I'm trying to build a model where there will me multiple reads of an entire collection and rare additions and modifications to it.
I thought I might use the ConcurrentBag in .NET as I've read the documentation and it's supposed to be good for concurrent reads and writes.
The code would look like this:
public class Cache
{
ConcurrentBag<string> cache = new ConcurrentBag<string>();
// this method gets called frequently
public IEnumerable<string> GetAllEntries()
{
return cache.ToList();
}
// this method gets rarely called
public void Add(string newEntry)
{
// add to concurrentBag
}
public void Remove(string entryToRemove)
{
// remove from concurrent bag
}
}
However, I've decompiled the ConcurrentBag class and on theGetEnumerator there's always a lock taken, which means any call to GetAllEntries will lock the entire collection and it will not perform.
I'm thinking to get around this and code it in this manner instead, using a list.
public class Cache
{
private object guard = new object();
IList<string> cache = new List<string>();
// this method gets called frequently
public IEnumerable<string> GetAllEntries()
{
var currentCache = cache;
return currentCache;
}
// this method gets rarely called
public void Add(string newEntry)
{
lock (guard)
{
cache.Add(newEntry);
}
}
public void Remove(string entryToRemove)
{
lock (guard)
{
cache.Remove(entryToRemove);
}
}
}
Since the Add and Remove are rarely called I don't care too much about locking the access to the list there.
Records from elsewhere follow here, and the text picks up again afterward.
-- ==== Sys2Proof/Laws/Biu.lean ====
section
/-! SUPPORT. What the BIU's operations leave: a read, a fetch and a BIU turn change nothing but the BIU, the environment's
schedules, the history and the count of free values; a write changes the bus by one store. -/

namespace Sys2Proof.Machine

@[simp] theorem oracleRead_cpu (s : State) : ((oracleRead s).2).cpu = s.cpu := by
  unfold oracleRead; split <;> rfl

@[simp] theorem oracleRead_bus (s : State) : ((oracleRead s).2).bus = s.bus := by
  unfold oracleRead; split <;> rfl

@[simp] theorem oracleRead_dev (s : State) : ((oracleRead s).2).dev = s.dev := by
  unfold oracleRead; split <;> rfl

@[simp] theorem oracleRead_params (s : State) : ((oracleRead s).2).params = s.params := by
  unfold oracleRead; split <;> rfl

@[simp] theorem oracleRead_marks (s : State) : ((oracleRead s).2).marks = s.marks := by
  unfold oracleRead; split <;> rfl

@[simp] theorem oracleRead_biu (s : State) : (oracleRead s).2.biu = s.biu := by
  unfold oracleRead; split <;> rfl

@[simp] theorem dispatchRead_cpu (a : LinAddr) (s : State) : ((dispatchRead a s).2).cpu = s.cpu := by
  unfold dispatchRead; split <;> simp

@[simp] theorem dispatchRead_bus (a : LinAddr) (s : State) : ((dispatchRead a s).2).bus = s.bus := by
  unfold dispatchRead; split <;> simp

@[simp] theorem dispatchRead_dev (a : LinAddr) (s : State) : ((dispatchRead a s).2).dev = s.dev := by
  unfold dispatchRead; split <;> simp

@[simp] theorem dispatchRead_params (a : LinAddr) (s : State) : ((dispatchRead a s).2).params = s.params := by
  unfold dispatchRead; split <;> simp

@[simp] theorem dispatchRead_marks (a : LinAddr) (s : State) : ((dispatchRead a s).2).marks = s.marks := by
  unfold dispatchRead; split <;> simp

@[simp] theorem dispatchRead_biu (a : LinAddr) (s : State) : (dispatchRead a s).2.biu = s.biu := by
  unfold dispatchRead; split <;> simp

@[simp] theorem oracleWrite_cpu (s : State) : (oracleWrite s).2.cpu = s.cpu := by
  unfold oracleWrite; split <;> rfl

@[simp] theorem oracleWrite_biu (s : State) : (oracleWrite s).2.biu = s.biu := by
  unfold oracleWrite; split <;> rfl

@[simp] theorem oracleWrite_bus (s : State) : (oracleWrite s).2.bus = s.bus := by
  unfold oracleWrite; split <;> rfl

@[simp] theorem oracleWrite_dev (s : State) : (oracleWrite s).2.dev = s.dev := by
  unfold oracleWrite; split <;> rfl

@[simp] theorem oracleWrite_params (s : State) : (oracleWrite s).2.params = s.params := by
  unfold oracleWrite; split <;> rfl

@[simp] theorem oracleWrite_history (s : State) : (oracleWrite s).2.history = s.history := by
  unfold oracleWrite; split <;> rfl

@[simp] theorem oracleWrite_marks (s : State) : (oracleWrite s).2.marks = s.marks := by
  unfold oracleWrite; split <;> rfl

@[simp] theorem writeWaits_cpu (a : LinAddr) (s : State) : (writeWaits a s).2.cpu = s.cpu := by
  unfold writeWaits; split <;> simp

@[simp] theorem writeWaits_biu (a : LinAddr) (s : State) : (writeWaits a s).2.biu = s.biu := by
  unfold writeWaits; split <;> simp

@[simp] theorem writeWaits_bus (a : LinAddr) (s : State) : (writeWaits a s).2.bus = s.bus := by
  unfold writeWaits; split <;> simp

@[simp] theorem writeWaits_dev (a : LinAddr) (s : State) : (writeWaits a s).2.dev = s.dev := by
  unfold writeWaits; split <;> simp

@[simp] theorem writeWaits_params (a : LinAddr) (s : State) : (writeWaits a s).2.params = s.params := by
  unfold writeWaits; split <;> simp

@[simp] theorem writeWaits_history (a : LinAddr) (s : State) : (writeWaits a s).2.history = s.history := by
  unfold writeWaits; split <;> simp

@[simp] theorem writeWaits_marks (a : LinAddr) (s : State) : (writeWaits a s).2.marks = s.marks := by
  unfold writeWaits; split <;> simp

@[simp] theorem oracleRead_history (s : State) : (oracleRead s).2.history = s.history := by
  unfold oracleRead; split <;> rfl

@[simp] theorem dispatchRead_history (a : LinAddr) (s : State) : (dispatchRead a s).2.history = s.history := by
  unfold dispatchRead; split <;> simp

/-- A read outside the devices' granules gives the array byte (20 R210). -/
theorem dispatchRead_value (a : LinAddr) (s : State) (h : s.bus.isDevice a = false) :
    (dispatchRead a s).1.value = s.bus.byte a := by
  simp [dispatchRead, h]

@[simp] theorem fetchData_cpu (s : State) : (fetchData s).cpu = s.cpu := by
  simp [fetchData]

@[simp] theorem fetchData_bus (s : State) : (fetchData s).bus = s.bus := by
  simp [fetchData]

@[simp] theorem fetchData_dev (s : State) : (fetchData s).dev = s.dev := by
  simp [fetchData]

@[simp] theorem fetchData_params (s : State) : (fetchData s).params = s.params := by
  simp [fetchData]

@[simp] theorem fetchData_marks (s : State) : (fetchData s).marks = s.marks := by
  simp [fetchData]

@[simp] theorem clock_cpu (op : QueueOp) (v : Option Byte) (s : State) : (s.clock op v).cpu = s.cpu := by
  unfold State.clock; split <;> simp

@[simp] theorem clock_bus (op : QueueOp) (v : Option Byte) (s : State) : (s.clock op v).bus = s.bus := by
  unfold State.clock; split <;> simp

@[simp] theorem clock_dev (op : QueueOp) (v : Option Byte) (s : State) : (s.clock op v).dev = s.dev := by
  unfold State.clock; split <;> simp

@[simp] theorem clock_params (op : QueueOp) (v : Option Byte) (s : State) : (s.clock op v).params = s.params := by
  unfold State.clock; split <;> simp

@[simp] theorem clock_marks (op : QueueOp) (v : Option Byte) (s : State) : (s.clock op v).marks = s.marks := by
  unfold State.clock; split <;> simp

@[simp] theorem toData_cpu (s : State) : s.toData.cpu = s.cpu := by
  unfold State.toData; split <;> simp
On Get I might get a stale version of the list, but again I don't care, it will be fine for the next request.
Is the second implementation a good way to go?
EDIT
I've run a quick performance test and the results are the following:
Setup: populated the in memory collection with 10000 strings.
Action: GetAllEntries concurrently 50000 times.
Result:
00:00:35.2393871 to finish operation using ConcurrentBag (first implementation)
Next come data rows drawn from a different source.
theorem jumpFar_transfer (sel off : Word) (s : State) :
    Transfer s (jumpFar sel off s) ((s.cpu.putSeg .cs sel).putIp off) s.bus [] :=
  have h := flushQueue_effect ((s.setSeg .cs sel).setIp off)
  have f := h.2.2.2
  ⟨h.1, h.2.1, h.2.2.1, ⟨rfl, rfl, by simp [jumpFar], flushQueue_queueOp _, rfl⟩, f.bytes, f.rom, f.mmio, f.cap, f.params, f.marks, f.ir, f.nmi, f.dreq⟩

/-- What a transfer in the clocks after a write's T1 does, wherever its flush falls: CS:IP changed, the byte stored, the queue
flushed (21 R309, R327). -/
theorem jumpInWrite_does (access : AccessType) (a : LinAddr) (v : Byte) (jump : Cpu → Cpu) (n : Nat) (s : State)
    (ht : s.biu.cycle.tstate = .t1) :
    let t := jumpInWrite access a v jump n s
    t.cpu = jump s.cpu ∧ t.bus = s.bus.store a v ∧ t.dev = s.dev ∧ Frame s t [a] ∧
      t.biu.queue = [] ∧ t.biu.fetching = none ∧ t.biu.pfp = (jump s.cpu).ip ∧
      (t.biu.cycle.queueOp = .flush ∨ (t.biu.cycle.queueOp = .idle ∧ t.biu.cycle.tstate = .t3 ∧
        t.biu.cycle.busState = s.biu.cycle.busState ∧ t.biu.cycle.access = s.biu.cycle.access)) := by
  match n with
  | 0 =>
    have h := dataWrite_effect access a v .idle (flushQueue (s.mapCpu jump))
    have f := ((mapCpu_effect jump s).2.2.2.2.trans (flushQueue_effect (s.mapCpu jump)).2.2.2).trans h.2.2.2.2
    refine ⟨by simp [jumpInWrite], by simp [jumpInWrite], by simp [jumpInWrite], f, by simp [jumpInWrite], by simp [jumpInWrite],
      by simp [jumpInWrite], .inr ?_⟩
    have e := clock_t1 .flush none (s.mapCpu jump) ht
    simp [jumpInWrite, flushQueue, e, dataPhase, tick]
  | 1 =>
    have h := ((clock_effect .idle none s).trans (mapCpu_effect jump _)).trans
      (dataWrite_effect access a v .flush ((s.clock .idle none).mapCpu jump))
    have f := h.2.2.2.2
    refine ⟨by simp [jumpInWrite], by simp [jumpInWrite], by simp [jumpInWrite],
      ⟨f.bytes, f.rom, f.mmio, f.cap, f.params, f.marks, f.ir, f.nmi, f.dreq⟩, by simp [jumpInWrite], by simp [jumpInWrite],
      by simp [jumpInWrite], .inl (by simp [jumpInWrite])⟩
  | n + 2 =>
    have h := (((clock_effect .idle none s).trans (dataWrite_effect access a v .idle _)).trans (euClocks_effect n _)).trans
      (mapCpu_effect jump _)
    have f := h.2.2.2.2.trans (flushQueue_effect _).2.2.2
    exact ⟨by simp [jumpInWrite], by simp [jumpInWrite], by simp [jumpInWrite], f, rfl, rfl, by simp [jumpInWrite],
      .inl (flushQueue_queueOp _)⟩

/-- A push with the transfer after it (00 R12, R13, 21 R309). -/
theorem pushJump_transfer (v : Word) (jump : Cpu → Cpu) (s : State) :
    CallTransfer s (pushJump v jump s) (jump (s.cpu.put16 .sp (s.reg16 .sp - 2)))
      (s.bus.storeWord (s.seg .ss) (s.reg16 .sp - 2) v) (wordCells (s.seg .ss) (s.reg16 .sp - 2)) := by
  let t := s.setReg16 .sp (s.reg16 .sp - 2)
  let a := lin (t.seg .ss) (t.reg16 .sp + 1)
  let u := biuTurn (segWrite8 .ss (t.reg16 .sp) (loByte v) t)
  have h := (((setReg16_effect .sp (s.reg16 .sp - 2) s).trans
    (writeByteAt_effect (accessOf .ss) (t.seg .ss) (t.reg16 .sp) (loByte v) t)).trans (biuTurn_effect _)).trans
    (beginWrite_effect .stack a (hiByte v) u)
  have ht := beginWrite_t1 .stack a (hiByte v) u
  obtain ⟨hc, hb, hd, hf, k1, k2, k3, k4⟩ := jumpInWrite_does .stack a (hiByte v) jump (takeEuClocks (beginWrite .stack a (hiByte v) u)).1
    (takeEuClocks (beginWrite .stack a (hiByte v) u)).2 (by simpa using ht.1)
  have e : pushJump v jump s = resumeFetch (jumpInWrite .stack a (hiByte v) jump (takeEuClocks (beginWrite .stack a (hiByte v) u)).1
    (takeEuClocks (beginWrite .stack a (hiByte v) u)).2) := rfl
  have f := h.2.2.2.2.trans hf
  rw [h.1] at hc
  rw [h.2.1] at hb
  rw [h.1] at k3
  have uc : u.cpu = s.cpu.put16 .sp (s.reg16 .sp - 2) := by simp [u, t, segWrite8, State.setReg16, Cpu.put16]
  have ub : u.bus = s.bus.store (lin (s.seg .ss) (s.reg16 .sp - 2)) (loByte v) := by
    simp [u, t, segWrite8, State.seg, State.reg16, State.setReg16, RegFile.set, RegFile.get]
  have ta : a = lin (s.seg .ss) (s.reg16 .sp - 2 + 1) := rfl
  rw [uc] at hc k3
  rw [ub, ta] at hb
  rw [e]
  refine ⟨?_, ?_, ?_, ⟨k1, k2, ?_, rfl, ?_⟩, ?_⟩
  · exact hc
  · exact hb
  · exact hd.trans h.2.2.1
  · exact k3.trans (by rw [← hc]; rfl)
  · simpa [ht.2.1, ht.2.2.1] using k4
  · have g : Frame s (jumpInWrite .stack a (hiByte v) jump (takeEuClocks (beginWrite .stack a (hiByte v) u)).1
      (takeEuClocks (beginWrite .stack a (hiByte v) u)).2) (wordCells (s.seg .ss) (s.reg16 .sp - 2)) := by
      simpa [t, a, wordCells, State.seg, State.reg16, State.setReg16, RegFile.set, RegFile.get] using f
    exact ⟨g.bytes, g.rom, g.mmio, g.cap, g.params, g.marks, g.ir, g.nmi, g.dreq⟩

/-- A transfer after fetching was suspended: the suspension is over at its end. -/
theorem Transfer.of_suspended {s t : State} {c : Cpu} {b : Bus} {x : List LinAddr} (h : Transfer (suspendFetch s) t c b x) :
    Transfer s t c b x := by
  obtain ⟨h1, h2, h3, h4, h5⟩ := h
  exact ⟨h1, h2, h3, h4, ⟨h5.bytes, h5.rom, h5.mmio, h5.cap, h5.params, h5.marks, h5.ir, h5.nmi, h5.dreq⟩⟩

/-- A call after fetching was suspended. -/
theorem CallTransfer.of_suspended {s t : State} {c : Cpu} {b : Bus} {x : List LinAddr}
    (h : CallTransfer (suspendFetch s) t c b x) : CallTransfer s t c b x := by
  obtain ⟨h1, h2, h3, h4, h5⟩ := h
  exact ⟨h1, h2, h3, h4, ⟨h5.bytes, h5.rom, h5.mmio, h5.cap, h5.params, h5.marks, h5.ir, h5.nmi, h5.dreq⟩⟩

@[simp] theorem suspendFetch_reg16 (s : State) (r : Reg16) : (suspendFetch s).reg16 r = s.reg16 r := rfl

@[simp] theorem suspendFetch_seg (s : State) (r : Sreg) : (suspendFetch s).seg r = s.seg r := rfl

theorem sub_two_two (x : Word) : x - 2#16 - 2#16 = x - 4#16 := by
  rw [BitVec.sub_sub]; rfl

theorem sub_four_two (x : Word) : x - 4#16 - 2#16 = x - 6#16 := by
  rw [BitVec.sub_sub]; rfl

theorem add_two_two (x : Word) : x + 2#16 + 2#16 = x + 4#16 := by
  rw [BitVec.add_assoc]; rfl

theorem add_four_two (x : Word) : x + 4#16 + 2#16 = x + 6#16 := by
  rw [BitVec.add_assoc]; rfl

@[simp] theorem push_cpu (v : Word) (s : State) : (push v s).cpu = s.cpu.put16 .sp (s.reg16 .sp - 2) := (push_effect v s).1

@[simp] theorem push_bus (v : Word) (s : State) : (push v s).bus = s.bus.storeWord (s.seg .ss) (s.reg16 .sp - 2) v :=
  (push_effect v s).2.1

@[simp] theorem pop_cpu (s : State) : (pop s).2.cpu = s.cpu.put16 .sp (s.reg16 .sp + 2) := (pop_effect s).2.1

@[simp] theorem pop_bus (s : State) : (pop s).2.bus = s.bus := (pop_effect s).2.2.1

/-- Three words pushed, the flags changed after the first: the state `enter` reads the vector from. -/
theorem threePushes_effect (a b c : Word) (g : Flags → Flags) (s : State) :
    Effect s (push c (push b ((push a s).mapFlags g)))
      ((s.cpu.put16 .sp (s.reg16 .sp - 6)).putFlags (g s.cpu.flags))
      (((s.bus.storeWord (s.seg .ss) (s.reg16 .sp - 2) a).storeWord (s.seg .ss) (s.reg16 .sp - 4) b).storeWord (s.seg .ss)
        (s.reg16 .sp - 6) c)
      (wordCells (s.seg .ss) (s.reg16 .sp - 2) ++ wordCells (s.seg .ss) (s.reg16 .sp - 4) ++
        wordCells (s.seg .ss) (s.reg16 .sp - 6)) := by
  have h := (((push_effect a s).trans (mapFlags_effect g (push a s))).trans (push_effect b ((push a s).mapFlags g))).trans
    (push_effect c (push b ((push a s).mapFlags g)))
  simpa [State.reg16, State.seg, sub_two_two, sub_four_two, put16_putFlags] using h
00:00:00.0036959 to finish operation using normal list (second implementation)
Code below:
class Program
{
static void Main(string[] args)
{
// warmup caches and stopwatch
var cacheWitBag = new CacheWithBag();
var cacheWitList = new CacheWithList();
cacheWitBag.Add("abc");
cacheWitBag.GetAllEntries();
cacheWitList.Add("abc");
cacheWitList.GetAllEntries();
var sw = new Stopwatch();
// warmup stowtach as well
sw.Start();
// initialize caches (rare writes so no real reason to measure here
for (int i =0; i < 50000; i++)
{
cacheWitBag.Add(new Guid().ToString());
cacheWitList.Add(new Guid().ToString());
}
sw.Stop();
// measure
var program = new Program();
sw.Start();
program.Run(cacheWitBag).Wait();
sw.Stop();
Console.WriteLine(sw.Elapsed);
sw.Restart();
program.Run2(cacheWitList).Wait();
sw.Stop();
Console.WriteLine(sw.Elapsed);
}
public async Task Run(CacheWithBag cache1)
{
List<Task> tasks = new List<Task>();
for (int i = 0; i < 10000; i++)
{
tasks.Add(Task.Run(() => cache1.GetAllEntries()));
}
await Task.WhenAll(tasks);
}
public async Task Run2(CacheWithList cache)
{
List<Task> tasks = new List<Task>();
for (int i = 0; i < 10000; i++)
{
tasks.Add(Task.Run(() => cache.GetAllEntries()));
}
await Task.WhenAll(tasks);
}
public class CacheWithBag
{
ConcurrentBag<string> cache = new ConcurrentBag<string>();
// this method gets called frequently
public IEnumerable<string> GetAllEntries()
{
return cache.ToList();
}
// this method gets rarely called
public void Add(string newEntry)
{
cache.Add(newEntry);
}
}
public class CacheWithList
{
private object guard = new object();
IList<string> cache = new List<string>();
// this method gets called frequently
public IEnumerable<string> GetAllEntries()
{
var currentCache = cache;
return currentCache;
}
// this method gets rarely called
public void Add(string newEntry)
{
lock (guard)
{
cache.Add(newEntry);
}
}
public void Remove(string entryToRemove)
{
lock (guard)
{
cache.Remove(entryToRemove);
}
}
}
}
}